Thursday, September 11, 2008

MIMIC Performance Report: Fedora vs. Solaris Intel on dual-CPU Sunfire V20z

MIMIC Performance Report: Fedora vs. Solaris Intel on dual-CPU Sunfire V20z

MIMIC is SNMP simulation software that supports up to 20,000 agents on one workstation. The main concern is the performance for a fully loaded workstation. You want at least hundreds of PDUs per second to make a simulation viable. Each hardware platform / operating system combination has different performance characteristics.

For MIMIC, performance is primarily governed by the amount of physical memory (RAM). The memory requirements depend on the simulations you are going to run. Obviously, a high-end router simulation with hundreds of interfaces, RMON tables, etc. is going to take more memory than the simulation of an end system.

As a ball-park estimate, we like to see at least 1MB of dedicated physical RAM per simulated agent, e.g., a 100 agent scenario should run fine on a 128MB system (depending on how much memory is used by the OS and other processes). For better performance (less swapping), 2MB per agent is recommended. When the agents are running the same simulation, MIMIC optimizes memory usage to contain only one copy of the simulation data for all agents of the same type.

You can more accurately measure this by running a simulation configuration, and checking on memory usage before and after starting the desired agent simulations. Notice that MIMIC uses memory on demand, so you should measure the memory after doing a walk of the desired tables (or a complete MIB walk). Eg. on Windows NT use the Windows Task Manager to check "Memory Usage", and on Unix use the "top" utility. The memory usage by MIMIC is approximately the same for all platforms.

The CPU is of secondary importance. Most modern processors (e.g., Intel Pentium 2GHz or faster, and Ultra Sparc) are adequate. MIMIC works with multi-processor systems, since it is a multi-threaded, distributed application. Agent thread processing will be distributed across multiple CPUs.

The final bottleneck would be the network pipe to your agents. 10Mb Ethernet is adequate for low-volume traffic, 100Mb is better for more demanding applications. MIMIC works with multiple network adapters on your system, so you can talk to the simulations over separate network pipes. MIMIC works with the OS-native protocol stacks, so that all network interface cards that your OS supports can be used. You can even run MIMIC over PPP.

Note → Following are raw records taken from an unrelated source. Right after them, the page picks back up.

/-- As `induct`, of a run during which no agent acts, but that the MII engine completes what it has in progress. -/
theorem induct_quiet {P : Device → Memory → Prop} (hfin : ∀ d m, P d m → P (d.miiFinish s.cfg 0) m)
    (hput : ∀ l v d m, A.write l → P d m → P (d.put s.cfg l v) m) (hmem : ∀ a b d m, A.mem → P d m → P d (Memory.write a b m))
    (h : Runs A s t) (hq : Quiet s) (h0 : P s.dev s.mem) : P t.dev t.mem := by
  have htick : ∀ {u : State}, Runs A s u → P u.dev u.mem → P u.tick.dev u.tick.mem := by
    intro u r h; rw [u.tick_quiet (r.quiet hq)]; exact h
  induction h with
  | refl => exact h0
  | mmioRead l _ r ih =>
    rename_i u _
    rcases u.readTick_cases l with e | ⟨-, -, -, e⟩
    · rw [State.mmioRead_dev, State.mmioRead_mem, e]; exact htick r ih
    · rw [State.mmioRead_dev, State.mmioRead_mem, e]
      have := hfin u.dev u.mem ih
      rw [← r.cfg] at this; exact this
  | mmioWrite l v hl r ih =>
    have := hput l v _ _ hl (htick r ih)
    rw [← r.cfg] at this; exact this
  | memRead a _ r ih => exact htick r ih
  | memWrite a b hm r ih => exact hmem a b _ _ hm (htick r ih)
  | ask len _ r ih => exact htick r ih
  | tick r ih => exact htick r ih
  | setBlk b _ ih => exact ih
  | log e _ _ ih => exact ih
  | setPass p _ _ ih => exact ih

/-- A run that asks for no buffer and during which no agent acts leaves the outside world as it was. -/
theorem env_quiet (hm : ¬ A.mem) (h : Runs A s t) (hq : Quiet s) : t.env = s.env := by
  have htick : ∀ {u : State}, Runs A s u → u.env = s.env → u.tick.env = s.env := by
    intro u r h; rw [u.tick_quiet (r.quiet hq)]; exact h
  induction h with
  | refl => rfl
  | mmioRead l _ r ih =>
    rename_i u _
    rcases u.readTick_cases l with e | ⟨-, -, -, e⟩
    · rw [State.mmioRead_env, e]; exact htick r ih
    · rw [State.mmioRead_env, e]; exact ih
  | mmioWrite l v _ r ih => exact htick r ih
  | memRead a h _ _ => exact (hm h).elim
  | memWrite a b h _ _ => exact (hm h).elim
  | ask len h _ _ => exact (hm h).elim
  | tick r ih => exact htick r ih
  | setBlk b _ ih => exact ih
  | log e _ _ ih => exact ih
  | setPass p _ _ ih => exact ih

end Runs

/-! ## The programs -/

variable {A : Allowed}

/-- What every operation may do to end. -/
structure Ends (A : Allowed) : Prop where
  result : ∀ v, A.event (.result v)

/-- An event for the host, with the agents' turn before it. -/
theorem Runs.emit {s t : State} (e : Event) (h : A.event e) (r : Runs A s t) : Runs A s (t.emit e) := .log e h (.tick r)

theorem runs_finish (h : Ends A) (st : Status) (v : BitVec 48) (s : State) : Runs A s (s.finish st v) :=
  .log _ (h.result _) (.setBlk _ .refl)

theorem runs_raiseFatal (h : Ends A) (hl : ∀ m v, A.event (.log m v)) (e : FatalErr) (s : State) :
    Runs A s (s.raiseFatal e) :=
  .log _ (h.result _) (.setBlk _ (.emit _ (hl _ _) (.setBlk _ .refl)))

theorem runs_copyBytes (hm : A.mem) (src dst : Addr) (n : Nat) (s : State) : Runs A s (s.copyBytes src dst n) := by
  induction n with
  | zero => exact .refl
  | succ n ih => exact .memWrite _ _ hm (.memRead _ hm ih)

/-! ### `BRINGUP` -/

/-- What `BRINGUP` may do (R174). -/
structure MiiAllowed (A : Allowed) : Prop where
  status  : A.read (.reg .miiStatus)
  rxData  : A.read (.reg .miiRxData)
  address : A.write (.reg .miiAddress)
  txData  : A.write (.reg .miiTxData)
  command : A.write (.reg .miiCommand)

theorem runs_waitIdleTurns (h : MiiAllowed A) {n : Nat} {s t : State} (e : waitIdleTurns n s = some t) : Runs A s t := by
  induction n generalizing s with
  | zero => cases e
  | succ n ih =>
    simp only [waitIdleTurns] at e
    split at e
    · exact (Runs.mmioRead _ h.status .refl).trans (ih e)
    · cases e; exact .mmioRead _ h.status .refl

theorem runs_trigger (h : MiiAllowed A) {c : Field} {s t : State} (e : trigger c s = some t) : Runs A s t := by
  obtain ⟨s1, h1, h2⟩ := Option.bind_eq_some_iff.1 e
  exact (runs_waitIdleTurns h h1).trans ((Runs.mmioWrite _ _ h.command (.mmioWrite _ _ h.command .refl)).trans
    (runs_waitIdleTurns h h2))

theorem runs_miiWrite (h : MiiAllowed A) {reg : BitVec 5} {data : Half} {s t : State} (e : miiWrite reg data s = some t) :
    Runs A s t :=
  (Runs.mmioWrite _ _ h.txData (.mmioWrite _ _ h.address .refl)).trans (runs_trigger h e)

theorem runs_miiRead (h : MiiAllowed A) {reg : BitVec 5} {s t : State} (e : miiRead reg s = some t) : Runs A s t := by
  obtain ⟨s1, h1, rfl⟩ := Option.map_eq_some_iff.1 e
  exact (Runs.mmioWrite _ _ h.address .refl).trans ((runs_trigger h h1).trans (.setBlk _ (.mmioRead _ h.rxData .refl)))

theorem runs_resetPoll (h : MiiAllowed A) {n : Nat} {s t : State} {b : Bool} (e : resetPoll n s = some (b, t)) :
    Runs A s t := by
  induction n generalizing s with
  | zero => cases e; exact .refl
  | succ n ih =>
    obtain ⟨s1, h1, h2⟩ := Option.bind_eq_some_iff.1 e
    refine (runs_miiRead h h1).trans ((Runs.setBlk _ .refl : Runs A s1 (countReset s1)).trans ?_)
    split at h2
    · exact ih h2
    · cases h2; exact .refl

theorem runs_linkPoll (h : MiiAllowed A) (hd : ∀ us, A.event (.delay us)) {n : Nat} {s t : State} {b : Bool}
    (e : linkPoll n s = some (b, t)) : Runs A s t := by
  induction n generalizing s with
  | zero => cases e; exact .refl
  | succ n ih =>
    obtain ⟨s1, h1, h2⟩ := Option.bind_eq_some_iff.1 e
    have hp : Runs A s (pollDelay s) := by
      unfold pollDelay
      split
      · exact .log _ (hd _) (.tick .refl)
      · exact .refl
    refine hp.trans ((runs_miiRead h h1).trans ((Runs.setBlk _ .refl : Runs A s1 (countLink s1)).trans ?_))
    split at h2
    · cases h2; exact .refl
    · exact ih h2

theorem runs_bringup (h : MiiAllowed A) (hr : Ends A) (hd : ∀ us, A.event (.delay us)) (hl : ∀ m v, A.event (.log m v))
    (hu : A.event .linkStateUp) {s t : State} (e : bringup s = some t) : Runs A s t := by
  have hf := runs_raiseFatal hr hl
  obtain ⟨s1, h1, h2⟩ := Option.bind_eq_some_iff.1 e
  obtain ⟨⟨b, s2⟩, h3, h4⟩ := Option.bind_eq_some_iff.1 h2
  obtain ⟨s0, h5, rfl⟩ := Option.map_eq_some_iff.1 h1
  refine (runs_miiWrite h h5).trans ((Runs.setBlk _ .refl).trans ((runs_resetPoll h h3).trans ?_))
  cases b with
  | false => cases h4; exact hf _ _
  | true =>
    simp only [if_true] at h4
    obtain ⟨s3, h6, h7⟩ := Option.bind_eq_some_iff.1 h4
    obtain ⟨s4, h8, h9⟩ := Option.bind_eq_some_iff.1 h6
    obtain ⟨s5, h10, rfl⟩ := Option.map_eq_some_iff.1 h9
    obtain ⟨⟨b, s6⟩, h11, rfl⟩ := Option.map_eq_some_iff.1 h7
    refine (runs_miiWrite h h8).trans ((runs_miiWrite h h10).trans ?_)
    refine (Runs.setBlk _ (.setBlk _ .refl) : Runs A s5 _).trans ((runs_linkPoll h hd h11).trans ?_)
    cases b with
    | false => exact hf _ _
    | true => exact .log _ (hr.result _) (.setBlk _ (.emit _ hu (.emit _ (hl _ _) (.setBlk _ .refl))))

/-! ### The rings and the MAC -/

theorem runs_setupTxBelow {n : Nat} (hw : ∀ w i, i < n → A.write (.desc .tx w i)) (s : State) :
    Runs A s (setupTxBelow n s) := by
  induction n with
  | zero => exact .refl
  | succ n ih =>
    exact .mmioWrite _ _ (hw _ _ (by omega)) (.mmioWrite _ _ (hw _ _ (by omega)) (ih fun w i hi => hw w i (by omega)))

theorem runs_setupRxBelow {n : Nat} (hw : ∀ w i, i < n → A.write (.desc .rx w i)) (s : State) :
    Runs A s (setupRxBelow n s) := by
  induction n with
  | zero => exact .refl
  | succ n ih =>
    have h : ∀ w, A.write (.desc .rx w n) := fun w => hw w n (by omega)
    exact .mmioWrite _ _ (h _) (.mmioWrite _ _ (h _) (.mmioWrite _ _ (h _) (.mmioWrite _ _ (h _)
      (ih fun w i hi => hw w i (by omega)))))

/-- The rings written, before the flag is set. -/
theorem runs_initRings {s : State} (hw : ∀ r w i, i < ringDepth s.cfg r → A.write (.desc r w i)) :
    Runs A s (initRxRing (initTxRing s)) := by
  have hn := s.cfg.ranges
  have h1 : Runs A s (initTxRing s) :=
    .mmioWrite _ _ (hw .tx _ _ (by simp only [ringDepth]; omega)) (runs_setupTxBelow (fun w i hi => hw .tx w i hi) _)
  have h2 : ∀ w i, i < (initTxRing s).cfg.nRx → A.write (.desc .rx w i) := by
    intro w i hi; rw [h1.cfg] at hi; exact hw .rx w i hi
  have h3 : (initTxRing s).cfg.nRx - 1 < (initTxRing s).cfg.nRx := by rw [h1.cfg]; omega
  exact h1.trans (.mmioWrite _ _ (h2 _ _ h3) (runs_setupRxBelow h2 _))

/-! ### The data path -/

theorem runs_rxReceive {s : State} (hr : A.read (rxSlot s)) (hw : A.write (rxSlot s)) (hm : A.mem) (dst : Addr) (cap : Nat) :
    Runs A s (rxReceive dst cap s) :=
  .setBlk _ (.mmioWrite _ _ hw ((Runs.mmioRead _ hr .refl).trans (runs_copyBytes hm _ _ _ _)))

@[simp] theorem rxReceive_blk (dst : Addr) (cap : Nat) (s : State) :
    (rxReceive dst cap s).blk = { s.blk with rxc := ringNext s.blk.rxc s.cfg.nRx } := by
  simp [rxReceive]

theorem runs_drainTurns {ok : Nat → Prop} (hr : ∀ i, ok i → A.read (.desc .rx .control i))
    (hw : ∀ i, ok i → A.write (.desc .rx .control i)) (hm : A.mem) (hf : ∀ a n, A.event (.frameReceived a n)) {n : Nat}
    {s : State} (h0 : ok s.blk.rxc.toNat) (hn : ∀ x, ok (ringNext x s.cfg.nRx).toNat) : Runs A s (drainTurns n s).2 := by
  induction n generalizing s with
  | zero => exact .refl
  | succ n ih =>
    simp only [drainTurns]
    have h1 : Runs A s (s.mmioRead (rxSlot s)) := .mmioRead _ (hr _ h0) .refl
    split
    · exact .refl
    split
    · exact h1
    · have h2 : Runs A s (drainFrame (s.mmioVal (rxSlot s)) (s.mmioRead (rxSlot s))) := by
        refine .emit _ (hf _ _) (Runs.trans (.ask _ hm h1) (runs_rxReceive (hr _ ?_) (hw _ ?_) hm _ _))
        · simpa using h0
        · simpa using h0
      have h3 := h2.cfg
      refine h2.trans (ih ?_ (by rw [h3]; exact hn))
      simpa [drainFrame] using hn s.blk.rxc

/-- The cursors are in range. -/
def CursorsIn (s : State) : Prop := s.blk.txc.toNat < s.cfg.nTx ∧ s.blk.rxc.toNat < s.cfg.nRx

/-- A word of a slot of the ring: of one that exists, if the cursors are in range. -/
def SlotWord (s : State) (r : Ring) (w : DescWord) (l : Loc) : Prop :=
  ∃ k, (CursorsIn s → k < ringDepth s.cfg r) ∧ l = .desc r w k

/-- Everything the operation of this instruction may do. -/
def allowedFor (s : State) (i : Instr) : Allowed where
  read l := match i with
    | .bringup => l = .reg .miiStatus ∨ l = .reg .miiRxData
    | .macEnable => l = .reg .moder
    | .transmit _ _ => SlotWord s .tx .control l
    | .dispatch => l = .reg .intSource ∨ SlotWord s .rx .control l
    | .receiveReady | .receiveLength | .receive _ _ => SlotWord s .rx .control l
    | _ => False
  write l := match i with
    | .ringInit => ∃ r w, SlotWord s r w l
    | .setupTxSlot _ _ => ∃ w, SlotWord s .tx w l
    | .setupRxSlot _ _ => ∃ w, SlotWord s .rx w l
    | .macAddrWrite => l = .reg .macAddr0 ∨ l = .reg .macAddr1
    | .irqMaskSet => l = .reg .intMask
    | .bringup => l = .reg .miiAddress ∨ l = .reg .miiTxData ∨ l = .reg .miiCommand
    | .macEnable => l = .reg .moder
    | .transmit _ _ => SlotWord s .tx .control l
    | .receive _ _ => SlotWord s .rx .control l
    | .dispatch => l = .reg .intSource ∨ SlotWord s .rx .control l
    | _ => False
  mem := match i with
    | .transmit _ _ | .receive _ _ | .dispatch => True
    | _ => False
  event e := match e with
    | .command _ | .mmioRead _ _ | .mmioWrite _ _ | .memRead _ _ | .memWrite _ _ | .askRxBuffer _ _ _ => False
    | _ => True
  pass := i = .dispatch

theorem runs_dispatchEnd {s0 s u : State} (v : Word) (h : Runs (allowedFor s0 .dispatch) s u) :
    Runs (allowedFor s0 .dispatch) s (dispatchEnd v u) := by
  refine .setPass _ rfl (.log _ trivial (.setBlk _ (.emit _ trivial (.mmioWrite _ _ (.inl rfl) ?_))))
  split
  · exact .emit _ trivial h
  · exact h

/-- A pass from its drain on, in a state with the cursors of `s0`. -/
theorem runs_drainPass {s0 s : State} (v : Word) (hc : s.cfg = s0.cfg) (hb : s.blk = s0.blk) :
    Runs (allowedFor s0 .dispatch) s (drainPass v s) := by
  have h : Runs (allowedFor s0 .dispatch) s (rxDrain s).2 := by
    refine runs_drainTurns (ok := fun k => CursorsIn s0 → k < s0.cfg.nRx) ?_ ?_ ?_ ?_ ?_ ?_
    · intro k hk; exact .inr ⟨k, hk, rfl⟩
    · intro k hk; exact .inr ⟨k, hk, rfl⟩
    · trivial
    · intro _ _; trivial
    · intro h; rw [hb]; exact h.2
    · intro x _
      have hn := s0.cfg.ranges
      rw [hc]; exact ringNext_lt x s0.cfg.nRx hn.2.1.1 hn.2.1.2
  unfold drainPass
  split
  · exact runs_dispatchEnd v h
  · exact .setPass _ rfl h

/-- A pass that goes on is a run of the primitives that `DISPATCH` is allowed, from the state in which the next frame is
about to arrive, or from the state itself. -/
theorem runs_continuePass (v : Word) (s : State) : ∃ u, (u = s ∨ (arrivalsEndless s = true ∧ u = s.withArrival))
    ∧ Runs (allowedFor s .dispatch) u (continuePass v s) := by
  unfold continuePass
  split
  · exact ⟨_, .inr ⟨‹_›, rfl⟩, runs_drainPass v rfl rfl⟩
  · exact ⟨_, .inl rfl, runs_drainPass v rfl rfl⟩

theorem checkSlotOperands_good {c : Cfg} {r : Ring} {i addr : Nat} (h : checkSlotOperands c r i addr = .good) :
    i < ringDepth c r ∧ addr < 2 ^ 32 ∧ isPoolSlotAddr c addr = true := by
  unfold checkSlotOperands at h
  split at h
  · cases h
  · split at h
    · cases h
    · split at h
      · rename_i h1 h2 h3; exact ⟨by omega, by omega, h3⟩
      · cases h

theorem runs_checked {A : Allowed} (hr : Ends A) (hl : ∀ m v, A.event (.log m v)) {k : OperandCheck} {run : State → State}
    {s t : State} (h : k = .good → Runs A s (run s)) (e : checked k run s = .next t) : Runs A s t := by
  rcases checked_cases k run s with ⟨hk, h1⟩ | ⟨-, h1⟩ | ⟨-, h1⟩ <;> rw [h1] at e <;> cases e
  · exact h hk
  · exact runs_finish hr _ _ _
  · exact runs_raiseFatal hr hl _ _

This performance test is designed to measure peak performance of MIMIC on various supported platforms under common access scenarios. The variables in the test are the number of agents running simultaneously, and the number of agents being accessed simultaneously. It is assumed that the most common SNMP request is the GETNEXT, as is done in sequential table traversals.

The purpose of this report is to contrast various versions of Fedora Linux from Fedora Core 5 to Fedora 9 versus Solaris 10 on the identical dual-CPU (AMD Opteron 244 at 1792 Mhz) Sunfire V20Z hardware platform.

If you are interested in fastest numbers for a single agent, you want to look at the top row of each matrix. If you are interested in highest scalability, with multiple agents being accessed, you want to concentrate on the bottom row of each matrix.

Overall, you probably want one of the versions of Fedora Linux, if running small scale simulations (upto 1,000 agents), where Fedora 8 is fastest. In the mid range (1,000 to 2,000 agents), Solaris 10 performs best. At the high-end, Fedora 8 was overall best, although we were not able to test it at higher than 10,000 agents, because we only have the 32-bit OS.

Here are some specific results:

- Fedora 8 is the fastest of the Linux variants we tested upto 10,000 agents.

- Only at 1,000 agents is Fedora 9 slightly faster than Fedora 8 (above statistical error).

- Fedora 7 is consistently faster than Fedora 8 at 1,000 and 2,000 agents, but much slower at 5,000 agents or higher.

- Again, Fedora 8 and Fedora Core 6 are comparable at the low end, FC6 is faster at 1,000 and 2,000 agents, but much slower at the higher end.

- FC5 is consistently faster than Fedora 8 from 1,000 to 5,000 agents, but much slower at the higher end.

- On Fedora 9, the 64-bit numbers are comparable to the 32-bit numbers, except at the high-end, where 64-bit numbers are mostly better.

- On Solaris 10, the 64-bit numbers are comparable to the 32-bit numbers, except at 8,000 agents, where 32-bit numbers are slightly better.

- Fedora 8 numbers are the best at the low end (10 and 100 agents) by about 10% over Solaris 10.

- In the middle (1,000 to 2,000 agents) Solaris 10 performs much better than either Fedora 8 or 9.

- Solaris 10 is slightly better than Fedora 7 at 1,000 and 2,000 agents, but much better at the higher end.

- It's a toss up between Fedora Core 6 and Solaris 10 for 1,000 and 2,000 agents, but Solaris performs much better at the high end.

- Since we don't have the 64-bit version of Fedora 8, we cannot recommend it for 20,000 agent scaleability. Instead, Fedora 9 has the best numbers.